Question

: Linear Algebra: Describe the intersection of the two hyperplanes x1 + 2x2 - x3 + x4 = 8 and -x1 + 3x2 + x3 - x4 = 2.

Answer 1

They intersecate on a plane

Answer 2

Is there a way to get an equation for that plane?

Answer 3

You could set up the augmented matrix, row reduce to get the values and that should be the point of intersection

Answer 4

yep I did that.. and haha seemingly im stuck on a dumb question: let a and b be free variables. my solution then is (a-b+4, 2, a, b)^T. How do I express that as a span, then as an equation?

Answer 5

i get x2 = 2;
x3 = x1 + x4 - 4;

So like you said x1 and x4 are free so the span is:

=(2 , -4) + x1(1, 0, 1, 0) + x4(0, 0, 1, 1) (these are vertical vectors I just cant write it on here)

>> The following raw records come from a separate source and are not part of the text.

-- ==== Sys2Proof/Tests/Slice0.lean ====
section
/-! SUPPORT. Tests of the model: ill-formed commands refused, encodings written out by hand, one-step results worked out by
hand from the manual's rules, and for each statement with hypotheses a state that meets them. -/

namespace Sys2Proof.Tests

open Sys2Proof.Machine

-- One theorem after another: in parallel the kernel evaluations would take a thread and its stack each.
set_option Elab.async false

/-! ### A small state -/

/-- The address of a line, by R15. -/
def place (aperture page strip line : Nat) : Address :=
  BitVec.ofNat 45 (aperture * 2 ^ 41 + page * 2 ^ 25 + strip * 2 ^ 16 + line * 64)

def demoPages : Table Page :=
  [(1, { state := .live, edition := 5, chain := [1, 0], record := some 0, day := 270 }),
   (2, { state := .loading, edition := 3 }),
   (3, { state := .live, edition := 6, chain := [2], copies := 3 }),
   (4, { state := .live, edition := 4, embargo := some 1000 }),
   (5, { state := .live, edition := 4, chain := [4], pins := 1, rateClass := 1 }),
   (6, { state := .live, edition := 4, chain := [3], rateClass := 1 })]

def demoVersions : Table Version :=
  [(0, ⟨1, .edition, 5, .locked, [(0, 10)]⟩),
   (1, ⟨1, .restored, 5, .locked, [(0, 11)]⟩),
   (2, ⟨3, .edition, 6, .openLock, [(0, 12), (1, 13), (2, 15), (3, 16)]⟩),
   (3, ⟨6, .edition, 4, .locked, []⟩),
   (4, ⟨5, .edition, 4, .locked, [(7, 14)]⟩)]

def demoStore : Store where
  pages := demoPages
  versions := demoVersions
  strips := [(10, ⟨.ready, 0, 0⟩), (11, ⟨.ready, 1, 0⟩), (12, ⟨.ready, 2, 0⟩), (13, ⟨.filling (.slot 0), 2, 1⟩),
    (14, ⟨.ready, 4, 7⟩), (15, ⟨.filling (.slot 1), 2, 2⟩), (16, ⟨.filling (.slot 2), 2, 3⟩)]
  freeQueue := [20, 21, 22]
  reserve := 2
  edition := .opened 6
  lastEdition := 6
  copies := [(0, { source := none, target := 13, page := 3, index := 1 }),
    (1, { source := some 10, target := 15, page := 3, index := 2, nextLine := 1020, held := some (List.replicate 256 7) }),
    (2, { source := some 12, target := 16, page := 3, index := 3, nextLine := 1024 })]
  startOrder := [0, 1, 2]
  holdQueue := [⟨⟨place 0 3 3 5, List.replicate 64 1, 1⟩, 2, true⟩]

def demoMeter : Meter where
  accounts := [(1, { state := .active, balance := 900, credited := 1000, charged := 100, d1 := 10, d2 := 20, jobs := 2 }),
    (2, { state := .suspended, jobs := 1 })]
  jobs := [(1, { state := .opened, account := 1, ceiling := 500, total := 100, purchases := [⟨5, 100, 1⟩] }),
    (2, { state := .closed, account := 1 }), (3, { state := .opened, account := 2, ceiling := 9 })]
  date := 1000
  rates := [(1, 300), (5, 400), (6, 600)]
  surcharge := 25

def demoLink : Link where
  linkUp := true
  readCredits := 20
  writeCredits := 32
  tags :=
    [(0, { state := .decoding, address := place 0 1 0 3 }), (1, { state := .decoding, address := place 9 1 0 3 }),
     (2, { state := .decoding, address := place 4 1 0 3 }), (3, { state := .decoding, address := place 2 1 0 3 }),
     (4, { state := .decoding, address := place 3 1 0 3 }), (5, { state := .decoding, address := place 4 5 7 3 }),
     (6, { state := .decoding, address := place 5 1 0 3 }), (7, { state := .decoding, address := place 0 3 2 3 }),
     (8, { state := .ready, beat := 5, answer := some ⟨.data, (List.range 64).map (BitVec.ofNat 8)⟩ }),
     (9, { state := .queued, address := place 3 1 0 1 }), (10, { state := .waiting, address := place 0 3 3 5 }),
     (11, { state := .decoding, address := place 0 3 1 3 })]
  readyOrder := [[8]]

/-- A running part: the link up, INIT over, one page of each kind, an open edition, three copies, accounts and jobs. -/
def demo : State where
  chip := { now := 1000, strips := 32768, inInit := false }
  link := demoLink
  apertures := [(0, { state := .enabled }), (1, { state := .enabled, kind := .load }),
    (2, { state := .enabled, kind := .historic, selector := some 5 }),
    (3, { state := .enabled, kind := .restored, restored := true }),
    (4, { state := .enabled, kind := .reprint, restored := true, job := 1, fill := 9 }),
    (5, { state := .enabled, kind := .reprint, job := 2, fill := 9 })]
  store := demoStore
  restore := { records := [(0, ⟨1, 100, 128, 10, 10, 200, 0, [⟨3, 0, 5, 0, 255⟩]⟩)] }
  meter := demoMeter
  log := {}
  port := {}
  memory := []
  reports := {}
  management := {}
  pending := []

/-- The state after a command. -/
def after (c : Instr) (s : State) : State :=
  match exec c s with
  | .next t => t
  | .fault _ => s
  | .refused _ => s

/-- The response frame that a management command makes ready, as numbers. -/
def reply (c : Instr) (s : State) : List Nat := (after c s).management.buffer.map BitVec.toNat

/-- The state with a write at the head of the write buffer. -/
def withWrite (w : HostWrite) (s : State) : State :=
  { s with link := { s.link with writeBuffer := [w], writeCredits := 31 } }

/-- The state with an access at the front of the issue list and its transfer in progress. -/
def transferring (a : Access) (s : State) : State :=
  { s with port := { s.port with issueList := [a], transferring := true, banks := [(a.bank, { state := .opened a.strip })] } }

/-- Every management command can be taken in the demonstration state. -/
theorem witness_ready (c : Instr) : demo.Ready c := ⟨⟨rfl, .inr ⟨rfl, rfl⟩⟩, rfl⟩

/-- The status code (§11.7) of the answer to each command. -/
def statuses (s : State) (commands : List Instr) : List Nat := commands.map fun c => (reply c s).headD 99

/-- The state in which tag 0 has passed its wait with that address. -/
def withRead (address : Address) (s : State) : State :=
  { s with link := s.link.setTag 0 { state := .decoding, address := address } }

/-! ### Ill-formed commands are refused -/

theorem test_illFormed_lineWrite :
    (Instr.lineWrite 0 (List.replicate 63 0) 0).wellFormed = false ∧
    (Instr.lineWrite 0 (List.replicate 65 0) 0).wellFormed = false ∧
    (Instr.lineWrite 0 (List.replicate 64 0) 0).wellFormed = true := by decide +kernel

theorem test_illFormed_oneByteFields :
    ([.setLinkOrder 256, .setAperture 256 0 0 0 0 0 0, .setAperture 0 256 0 0 0 0 0, .setAperture 0 0 256 0 0 0 0,
      .setAperture 0 0 0 0 256 0 0, .setAperture 0 0 0 0 0 256 0, .setAperture 0 0 0 0 0 0 256, .readAperture 256,
      .createPage 0 256 0 0 0 0, .createPage 0 0 256 0 0 0, .createPage 0 0 0 0 0 256, .setRateClass 0 256,
      .writeRestoration 0 0 0 0 256 0 0, .writeRestoration 0 0 0 0 0 256 0, .writeRestoration 0 0 0 0 0 0 256,
      .addDefect 0 0 0 0 0 256, .loadCurve 256 0 [], .loadCurve 0 256 [], .loadCurve 0 0 (List.replicate 256 0),
      .openAccount 256, .creditAccount 256 0, .suspendAccount 256, .resumeAccount 256, .setDiscount 256 0 0 0 0,
      .setDiscount 0 256 0 0 0, .setDiscount 0 0 256 0 0, .setDiscount 0 0 0 256 0, .setDiscount 0 0 0 0 256,
      .readAccount 256, .closeAccount 256, .openJob 256 0 0, .openJob 0 256 0, .closeJob 256, .freeJob 256,
      .readJob 256 0, .readJob 0 256, .setBands 256 0 0, .setBands 0 256 0, .setBands 0 0 256, .setRate 256 0 0 0 0,
      .readTariff 256, .readCharges 256, .setLogMode 0 256, .setPagePolicy 256, .enableJobEvents 256 0,
      .enableJobEvents 0 256, .ackJobEvents 256 0, .ackJobEvents 0 256] : List Instr).all (!·.wellFormed) = true := by
  decide +kernel

theorem test_illFormed_twoByteFields :
    ([.createPage 65536 0 0 0 0 0, .finishLoad 65536, .setEmbargo 65536 0, .setRateClass 65536 0, .discardVersion 65536 0,
      .discardVersion 0 65536, .retirePage 65536, .readPage 65536, .writeRestoration 65536 0 0 0 0 0 0,
      .addDefect 65536 0 0 0 0 0, .addDefect 0 65536 0 0 0 0, .addDefect 0 0 0 65536 0 0, .clearDefects 65536,
      .detachRestoration 65536, .readRestoration 65536, .commitRestoration 65536, .setRate 0 65536 0 0 0,
      .setRate 0 0 65536 0 0, .setRate 0 0 0 65536 0, .setRate 0 0 0 0 65536, .setSurcharge 65536, .setLogMode 65536 0,
      .setStoreTiming 65536 0 0 0 0 0, .setStoreTiming 0 65536 0 0 0 0, .setStoreTiming 0 0 65536 0 0 0,
      .setStoreTiming 0 0 0 65536 0 0, .setStoreTiming 0 0 0 0 65536 0, .setStoreTiming 0 0 0 0 0 65536,
      .setArbiter 65536 0, .setArbiter 0 65536, .ackEvents 65536, .enableEvents 65536] : List Instr).all
        (!·.wellFormed) = true := by decide +kernel

theorem test_illFormed_wideFields :
    ([.setAperture 0 0 0 16777216 0 0 0, .createPage 0 0 0 16777216 0 0, .createPage 0 0 0 0 16777216 0,
      .setEmbargo 0 16777216, .setStoreReserve 16777216, .openEdition 16777216, .writeRestoration 0 16777216 0 0 0 0 0,
      .writeRestoration 0 0 16777216 0 0 0 0, .writeRestoration 0 0 0 16777216 0 0 0, .addDefect 0 0 16777216 0 0 0,
      .addDefect 0 0 0 0 16777216 0, .setDate 16777216, .creditAccount 0 4294967296, .openJob 0 0 4294967296]
      : List Instr).all (!·.wellFormed) = true := by decide +kernel

/-! ### Encodings written out from §11.5 and R194: code, field length in two bytes, fields big-endian -/

theorem test_frame_part : frameCommand [1, 0, 0] = some .identify ∧ frameCommand [4, 0, 1, 1] = some (.setLinkOrder 1) ∧
    frameCommand [2, 0, 0] = some .readStatus ∧ frameCommand [3, 0, 0] = some .resetEngine := by decide +kernel

theorem test_frame_aperture : frameCommand [5, 0, 9, 4, 1, 4, 0, 3, 44, 1, 12, 224] =
    some (.setAperture 4 1 4 812 1 12 224) ∧ frameCommand [6, 0, 1, 4] = some (.readAperture 4) := by decide +kernel

theorem test_frame_pages : frameCommand [7, 0, 11, 12, 35, 0, 3, 0, 81, 83, 0, 2, 128, 1] =
    some (.createPage 3107 0 3 20819 640 1) ∧ frameCommand [11, 0, 4, 12, 35, 0, 41] = some (.discardVersion 3107 41) ∧
    frameCommand [9, 0, 5, 12, 35, 255, 255, 255] = some (.setEmbargo 3107 16777215) := by decide +kernel

theorem test_frame_editions : frameCommand [15, 0, 3, 0, 3, 47] = some (.openEdition 815) ∧
    frameCommand [16, 0, 0] = some .closeEdition ∧ frameCommand [14, 0, 3, 0, 8, 0] = some (.setStoreReserve 2048) := by
  decide +kernel

theorem test_frame_restoration : frameCommand [17, 0, 14, 20, 110, 0, 11, 184, 0, 16, 0, 0, 19, 136, 38, 212, 2] =
    some (.writeRestoration 5230 3000 4096 5000 38 212 2) ∧
    frameCommand [18, 0, 13, 20, 110, 11, 84, 0, 0, 5, 11, 134, 0, 0, 12, 240] =
      some (.addDefect 5230 2900 5 2950 12 240) := by decide +kernel

theorem test_frame_curve : frameCommand ([21, 0, 67, 2, 3, 64] ++ List.replicate 64 9) =
    some (.loadCurve 2 3 (List.replicate 64 9)) ∧ frameCommand [21, 0, 4, 2, 3, 1, 9] = some (.loadCurve 2 3 [9]) ∧
    frameCommand [21, 0, 2, 2, 3] = none := by decide +kernel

=(2, -4) + x1u + x4v (u and v are vectors above)

Answer 6

understand?

Answer 7

I made a small mistake:

It is x3 and x4 that are free so it becomes

x1=4 +x3 - x4
x2 =2


which translates to...

=(2 , -4) + x3(1, 0, 1, 0) + x4(-1, 0, 0, 1)

Answer 8

(4, 2, 0, 0) sorry

Answer 9

thanks, i was looking for an answer of the form span(u,v), but if that's that then that's okay. how about an equation for the plane?

Answer 10

well span(u,v) is just the span of those vectors:


span{ (1, 0, 1, 0) , (-1, 0, 0, 1)}

Answer 11

oh, so (4,2,0,0)^T doesn't matter when expressing it in that form?

Answer 12

nope because it only depends on the free variables

Answer 13

okay thanks. is there a way to express that as an equation?